An educational center and worship space for a Hindu spiritual organization is an unusual program for central Texas—not known for accommodating a large South Asian immigrant population. Although strict budget constraints precluded the traditional stone temple the clients initially hoped for, the architects were able to devise a vocabulary of forms that could be built of inexpensive materials, but still recall typical Indian architectural typologies specific to the school and temple. Simple strategies, like alternating the colors of the metal roof panels and building a stone precinct wall of limestone slabs that could be individually sponsored as part of the fundraising effort, combined pragmatism and poetry.

Pedestrian Bridge
Lake Austin, Texas

This bridge connects the main house on a property facing Lake Austin to a separate guesthouse. Its structure is made of several 80-foot-long, 5-inch diameter welded steel tubes that arc gracefully over a watery inlet separating the two buildings. The deck and sides of the bridge are made of half-inch steel rebar wrapped around the tubes.

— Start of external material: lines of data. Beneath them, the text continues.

/-- A number of 8 or more where a command names port or zone: not well-formed. -/
theorem test_wf_refuses_port_and_zone :
    ([.chrSrcDisWrite default 8, .canFrameReceived default 8 default, .canSlotTrigger default 8 0, .canColumnEnd default 8,
    .canTxComplete default 8 0 default default, .canArbitrationLost default 8 0, .canError default 8 default default default,
    .busOn default 8 default, .canIntegrationDone default 8, .commit default 8 0, .send default 8 0, .cancel default 8 0 default,
    .serialEntryDue default 0 8, .runDelayExpiry default 8, .feedbackReleasedExpiry default 8, .fbFault default 8, .testPulseStart default 8 default,
    .testPulseEnd default 8 default, .binnacleSwitchCheck 8 default, .testAsStop 8, .soOverloadOff 8, .soOverloadRetry 8,
    .recordPost default default 8 0 [], .hostNote default 0 8 0, .logLevelWrite default 8] : List Instr).all (fun i => !i.wellFormed) = true := by decide +kernel

/-- A number of 2 or more where a command names network or domain: not well-formed. -/
theorem test_wf_refuses_network_and_domain :
    ([.ppsCfgWrite default 2 default 0, .ptpAsymWrite default 2 0, .ptpMessageReceived default 2 0 default, .ptpMessageReceived default 0 2 default,
    .announceTimeout default 2 0, .announceTimeout default 0 2, .ptpMessageTx default 2 default, .ppsEdge default 2,
    .ethFrameReceived default 2 default, .ethLinkChange default 2 default 0, .rapRequest default 2 0 []] : List Instr).all (fun i => !i.wellFormed) = true := by decide +kernel

/-- A number of 64 or more where a command names buffer word: not well-formed. -/
theorem test_wf_refuses_buffer_word :
    ([.canSlotTrigger default 0 64, .redFwDataWrite default 64 default] : List Instr).all (fun i => !i.wellFormed) = true := by decide +kernel

/-- A number of 12 or more where a command names serial or sensor: not well-formed. -/
theorem test_wf_refuses_serial_and_sensor :
    ([.serialCharReceived default 12 0 default, .serLine default 12 default, .serialEntryDue default 12 0, .serialSentenceSent default 12,
    .sensorFault default 12, .substitutionZone default 12, .sensorRecovered default 12] : List Instr).all (fun i => !i.wellFormed) = true := by decide +kernel

/-- A number of 255 or more where a command names client: not well-formed. -/
theorem test_wf_refuses_client :
    ([.read default 255 0 0 0, .write default 255 0 0 [], .laneRestart default 255 0 default, .safetyChallenge default 255 0,
    .safetyOpen default 255 0 [], .safetyClose default 255 0, .nonceExpiry default 255, .clientEntryExpiry default 255,
    .chartBegin default 255 0 0 0 [], .chartData default 255 0 0 [], .chartEnd default 255 0, .serSend default 255 0 0 [],
    .sfTpWrite default 255 default, .registerWrite default 255 0 default] : List Instr).all (fun i => !i.wellFormed) = true := by decide +kernel

/-- A number of 65536 or more where a command names count: not well-formed. -/
theorem test_wf_refuses_count :
    ([.read default 0 0 65536 0] : List Instr).all (fun i => !i.wellFormed) = true := by decide +kernel

/-- A number of 4096 or more where a command names sensor mask: not well-formed. -/
theorem test_wf_refuses_sensor_mask :
    ([.thermRetireWrite default 4096] : List Instr).all (fun i => !i.wellFormed) = true := by decide +kernel

/-- Commands with every number in its range are well-formed. -/
theorem test_wf_accepts :
    (Instr.modeReq .a 15 255).wellFormed = true ∧ (Instr.read .b 254 0 65535 0).wellFormed = true ∧
    (Instr.serSend .a 0 1 2 [255, 0]).wellFormed = true ∧ (Instr.grantResolve).wellFormed = true := by decide

end Sys2Proof.Tests
end

section
/-! Lemmas on commands of one lane: from the effect on the lane to what the command answers, and the frames of chains of
register writes and events. -/

namespace Sys2Proof.Machine

open Sys2Proof

/-! ### Commands of one lane -/

section

variable {i : Instr} {l : LaneId} {s : State} {f : Lane → Lane}

/-- A command that is an operation on lane `l` changes nothing but that lane. -/
theorem onLane_of_exec {P : Lane → Lane → Prop} (he : exec i s = onLane l f s) (h : P (s.lane l) (f (s.lane l))) : OnLane i l s P :=
  ⟨_, he, h⟩

/-- A command that is an operation on lane `l` which leaves the lane as it is, leaves the module as it is. -/
theorem idle_of_exec (he : exec i s = onLane l f s) (h : f (s.lane l) = s.lane l) : Idle i s := by
  unfold Idle
  rw [he]
  unfold onLane State.upd
  rw [h, State.setLane_lane]

end

/-! ### Reading a field that was set -/

/-- A field that was set to a value of its width reads that value. -/
theorem Lane.get_set_fit (L : Lane) (f : Fld) {v : Nat} (h : f.lo + f.w ≤ 32) (hv : v < 2 ^ f.w) : (L.set f v).get f = v := by
  rw [L.get_set_same f v h, Nat.mod_eq_of_lt hv]

/-- A flag that was set reads it. -/
theorem Lane.get_setb (L : Lane) (f : Fld) (b : Bool) (h : f.lo + 1 ≤ 32) (hw : f.w = 1) : (L.setb f b).get f = if b then 1 else 0 := by
  unfold Lane.setb
  exact L.get_set_fit f (hw ▸ h) (by rw [hw]; split <;> decide)

theorem Lane.findIf_get (L : Lane) (c : Bool) (p b : Nat) (g : Fld) : (L.findIf c p b).get g = L.get g := by cases c <;> rfl

theorem Lane.findIf_sf (L : Lane) (c : Bool) (p b : Nat) : (L.findIf c p b).sf = L.sf := by cases c <;> rfl

theorem Lane.findIf_sx (L : Lane) (c : Bool) (p b : Nat) : (L.findIf c p b).sx = L.sx := by cases c <;> rfl

/-- An event found stays found where another may be. -/
theorem Lane.mem_findIf {L : Lane} {e : Found} (c : Bool) (p b : Nat) (h : e ∈ L.found) : e ∈ (L.findIf c p b).found := by
  cases c
  · exact h
  · exact List.mem_append_left _ h

theorem Lane.setAll_nil (L : Lane) : L.setAll [] = L := (rfl)
theorem Lane.setAll_cons (L : Lane) (f : Fld) (v : Nat) (r : List (Fld × Nat)) : L.setAll ((f, v) :: r) = (L.set f v).setAll r := (rfl)

/-! ### Lanes that differ in registers and events only -/

theorem Lane.onlyRegs_refl (L : Lane) : L.onlyRegs L := rfl

theorem Lane.onlyRegs_setWord {L M : Lane} (a : Nat) (v : Word) (h : L.onlyRegs M) : L.onlyRegs (M.setWord a v) := h

theorem Lane.onlyRegs_set {L M : Lane} (f : Fld) (v : Nat) (h : L.onlyRegs M) : L.onlyRegs (M.set f v) := h

/-- What is read of a lane without its registers and events reads the same on such a lane. -/
theorem Lane.read_of_onlyRegs {α : Type} (g : Lane → α) (hg : ∀ (N : Lane) r e, g { N with regs := r, found := e } = g N) {L M : Lane}
    (h : L.onlyRegs M) : g M = g L := (hg M L.regs L.found).symm.trans (congrArg g h)

/-- The chronometer of such a lane stands where it stood. -/
theorem Lane.now_of_onlyRegs {L M : Lane} (h : L.onlyRegs M) : M.now = L.now := Lane.read_of_onlyRegs Lane.now (fun _ _ _ => rfl) h

/-! ### Frames -/

theorem Lane.framed_refl (L : Lane) (fs : List Fld) : L.framed L fs [] := ⟨L.keepsBut_refl fs, by simp, rfl⟩

/-- A listed field set keeps the frame. -/
theorem Lane.framed_set {L M : Lane} {fs : List Fld} {es : List (Nat × Nat)} {f : Fld} (v : Nat) (hm : f ∈ fs) (hf : f.lo + f.w ≤ 32)
    (h : L.framed M fs es) : L.framed (M.set f v) fs es :=
  ⟨Lane.keepsBut_set v hf hm h.1, h.2.1, h.2.2⟩

theorem Lane.framed_setb {L M : Lane} {fs : List Fld} {es : List (Nat × Nat)} {f : Fld} (b : Bool) (hm : f ∈ fs) (hf : f.lo + f.w ≤ 32)
    (h : L.framed M fs es) : L.framed (M.setb f b) fs es := Lane.framed_set _ hm hf h

/-- Listed fields set keep the frame. -/
theorem Lane.framed_setAll {L : Lane} {fs : List Fld} {es : List (Nat × Nat)} (r : List (Fld × Nat)) :
    ∀ {M : Lane}, (∀ p ∈ r, p.1 ∈ fs ∧ p.1.lo + p.1.w ≤ 32) → L.framed M fs es → L.framed (M.setAll r) fs es := by
  induction r with
  | nil => exact fun _ h => h
  | cons p r ih =>
    intro M hr h
    obtain ⟨⟨hm, hf⟩, hr⟩ := List.forall_mem_cons.1 hr
    exact ih hr (Lane.framed_set p.2 hm hf h)

/-- An event found is one more event of the frame. -/
theorem Lane.framed_find {L M : Lane} {fs : List Fld} {es : List (Nat × Nat)} (p b : Nat) (h : L.framed M fs es) :
    L.framed (M.find p b) fs (es ++ [(p, b)]) := by
  obtain ⟨hk, hf, ho⟩ := h
  refine ⟨Lane.keepsBut_find p b hk, ?_, ho⟩
  simp [hf, Lane.ev, Lane.now_of_onlyRegs ho]

/-- A write to an absent page or unit is counted (00 R8, R11). -/
theorem Lane.countsAbsent_absentWrite (L : Lane) {a : Nat} (ha : a < 2 ^ 32) : L.countsAbsent (L.absentWrite a) a := by
  refine ⟨?_, ?_, ?_⟩
  · show ((L.incSat Reg.MOD_ABSENT_CNT).set Reg.MOD_ABSENT_ADDR_w a).get Reg.MOD_ABSENT_CNT = _
    rw [Lane.get_set_addr _ _ (by decide)]
    exact L.get_incSat Reg.MOD_ABSENT_CNT 1 (by decide)
  · exact Lane.get_set_fit _ Reg.MOD_ABSENT_ADDR_w (by decide) ha
  · exact Lane.framed_find 0 0 (Lane.framed_set _ (by decide) (by decide) (Lane.framed_set _ (by decide) (by decide) (L.framed_refl _)))

/-- A command that writes a register of a present page has its effect. -/
theorem Lane.atReg_present {L : Lane} {a : Nat} (f : Lane → Lane) (h : pagePresent L.variant (a / 0x400) = true) : L.atReg a f = f L :=
  if_pos h

/-- A command that writes a register of an absent page is a write to that page. -/
theorem Lane.atReg_absent {L : Lane} {a : Nat} (f : Lane → Lane) (h : pagePresent L.variant (a / 0x400) = false) :
    L.atReg a f = L.absentWrite a := if_neg (by rw [h]; decide)

/-- The Sextant's pages are those of the KX960 (18 R609). -/
theorem pagePresent_sextant (v : Variant) : pagePresent v 0x30 = decide (v = .kx960) := by cases v <;> decide

end Sys2Proof.Machine
end

section
/-! Masks over small numbers, and the bits of a field that was set to one. -/

namespace Sys2Proof.Machine

open Sys2Proof

theorem testBit_eq_natTestBit (v n : Nat) : testBit v n = Nat.testBit v n := by
  unfold testBit
  rw [Nat.testBit_eq_decide_div_mod_eq]
  rcases Nat.mod_two_eq_zero_or_one (v / 2 ^ n) with h | h <;> rw [h] <;> rfl

theorem maskOf_succ (n : Nat) (p : Nat → Bool) : maskOf (n + 1) p = if p n then maskOf n p + 2 ^ n else maskOf n p := by
  simp only [maskOf, List.range_succ, List.foldl_append, List.foldl_cons, List.foldl_nil]

theorem maskOf_lt (n : Nat) (p : Nat → Bool) : maskOf n p < 2 ^ n := by
  induction n with
  | zero => exact Nat.one_pos
  | succ n ih => rw [maskOf_succ, pow_succ]; split <;> omega

/-- The bits of a mask are the numbers it is made of. -/
theorem testBit_maskOf (n : Nat) (p : Nat → Bool) (k : Nat) : testBit (maskOf n p) k = (decide (k < n) && p k) := by
  rw [testBit_eq_natTestBit]
  induction n with
  | zero => simp [maskOf]
  | succ n ih =>
    rw [maskOf_succ]
    by_cases hk : k = n
    · subst hk
      have hlow : Nat.testBit (maskOf k p) k = false := Nat.testBit_lt_two_pow (maskOf_lt k p)
      cases hp : p k
      · simpa using hlow
      · simp [add_comm _ (2 ^ k), Nat.testBit_two_pow_add_eq, hlow]
    · have hlt : decide (k < n + 1) = decide (k < n) := by simp only [decide_eq_decide]; omega
      rw [hlt, ← ih]
      cases p n
      · rfl
      · have hor := Nat.two_pow_add_eq_or_of_lt (maskOf_lt n p) 1
        rw [if_pos rfl, add_comm, ← Nat.mul_one (2 ^ n), hor, Nat.testBit_or, Nat.mul_one, Nat.testBit_two_pow]
        simp [Ne.symm hk]

/-- The bits of a mask field that was set. -/
theorem Lane.bit_set_same (L : Lane) (f : Fld) (v n : Nat) (h : f.lo + f.w ≤ 32) (hn : n < f.w) : (L.set f v).bit f n = testBit v n := by
  show testBit ((L.set f v).get f) n = _
  rw [L.get_set_same f v h, testBit_eq_natTestBit, testBit_eq_natTestBit, Nat.testBit_mod_two_pow]
  simp [hn]

end Sys2Proof.Machine
end

section
/-! Register writes (18 R601-R605, R607, R615, R618, R619): what each kind of write does to the lane. -/

namespace Sys2Proof.Machine

open Sys2Proof

/-! ### A write by address (R601-R605) -/

section

variable {L : Lane} {client : Option Nat} {a : Nat} {v : Word}

/-- A misaligned write is ignored. -/
theorem Lane.writeReg_misaligned (h : a % 4 ≠ 0) : (L.writeReg client a v).1 = L := by
  simp [Lane.writeReg, h]

/-- A write outside the map or to an absent page is counted. -/
theorem Lane.writeReg_absent (h4 : a % 4 = 0) (h : 0x40000 ≤ a ∨ pagePresent L.variant (a / 0x400) = false) :
    (L.writeReg client a v).1 = L.absentWrite a := by
  simp [Lane.writeReg, h4, h]

/-- A write of a reserved register is ignored. -/
theorem Lane.writeReg_reserved (ha : a < 0x40000) (hp : pagePresent L.variant (a / 0x400) = true) (hr : rowAt a = none) :
    (L.writeReg client a v).1 = L := by
  by_cases h4 : a % 4 = 0
  · simp [Lane.writeReg, h4, hp, hr, Nat.not_le.2 ha]
  · exact Lane.writeReg_misaligned h4

variable {r : RegRow} (h4 : a % 4 = 0) (ha : a < 0x40000) (hp : pagePresent L.variant (a / 0x400) = true) (hr : rowAt a = some r)
include h4 ha hp hr

/-- A write of a word without a writable field is ignored. -/
theorem Lane.writeReg_readOnly (hw : r.writable = false) : (L.writeReg client a v).1 = L := by
  simp [Lane.writeReg, h4, hp, hr, Nat.not_le.2 ha, hw]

These common elements combined in an unexpected way evoke wetland plants growing on the site and transform what could be an intrusive element into a symbiotic, almost invisible link.

LifeWorks
Austin, Texas

This headquarters was built for a nonprofit organization that helps at-risk children and families reorient their lives through educational programs and counseling. The architects physically suggested the organization’s mission by orienting it outward and opening it up to the neighborhood. The building is aligned to the edge of its site along a curving street with parking set to the rear. A continuous, three-story colonnade runs along this front-facing elevation. Its columns are slightly askew, an oblique reference to the organization’s clients, who come seeking support and assistance.Another design element doing double duty is the mix of three different exterior cladding materials, which alludes to the organization’s three cornerstones: counseling, education, and youth development.

Circuit of the Americas
Del Valle, Texas

The 1,500-acre Circuit of the Americas, just outside Austin, is the first purpose-built Formula 1 racing facility in the United States. For this project, the architects were commissioned to design a 9,000-seat main grandstand, a 27-acre Grand Plaza, a central greenspace with a 14,000-seat outdoor amphitheater, and a 251-foot-tall observation tower. (A specialist German firm designed the super curvy track itself.) Naturally, the team looked to cars and auto culture for formal design cues. This is perhaps most clearly expressed in the band of sinuous red pipes shrouding the observation tower, the most prominent element on the site. According to Rivera, the idea for them came from watching the endless taillights of cars in the evening commute on the notoriously crowded Austin freeways winding their way through the city.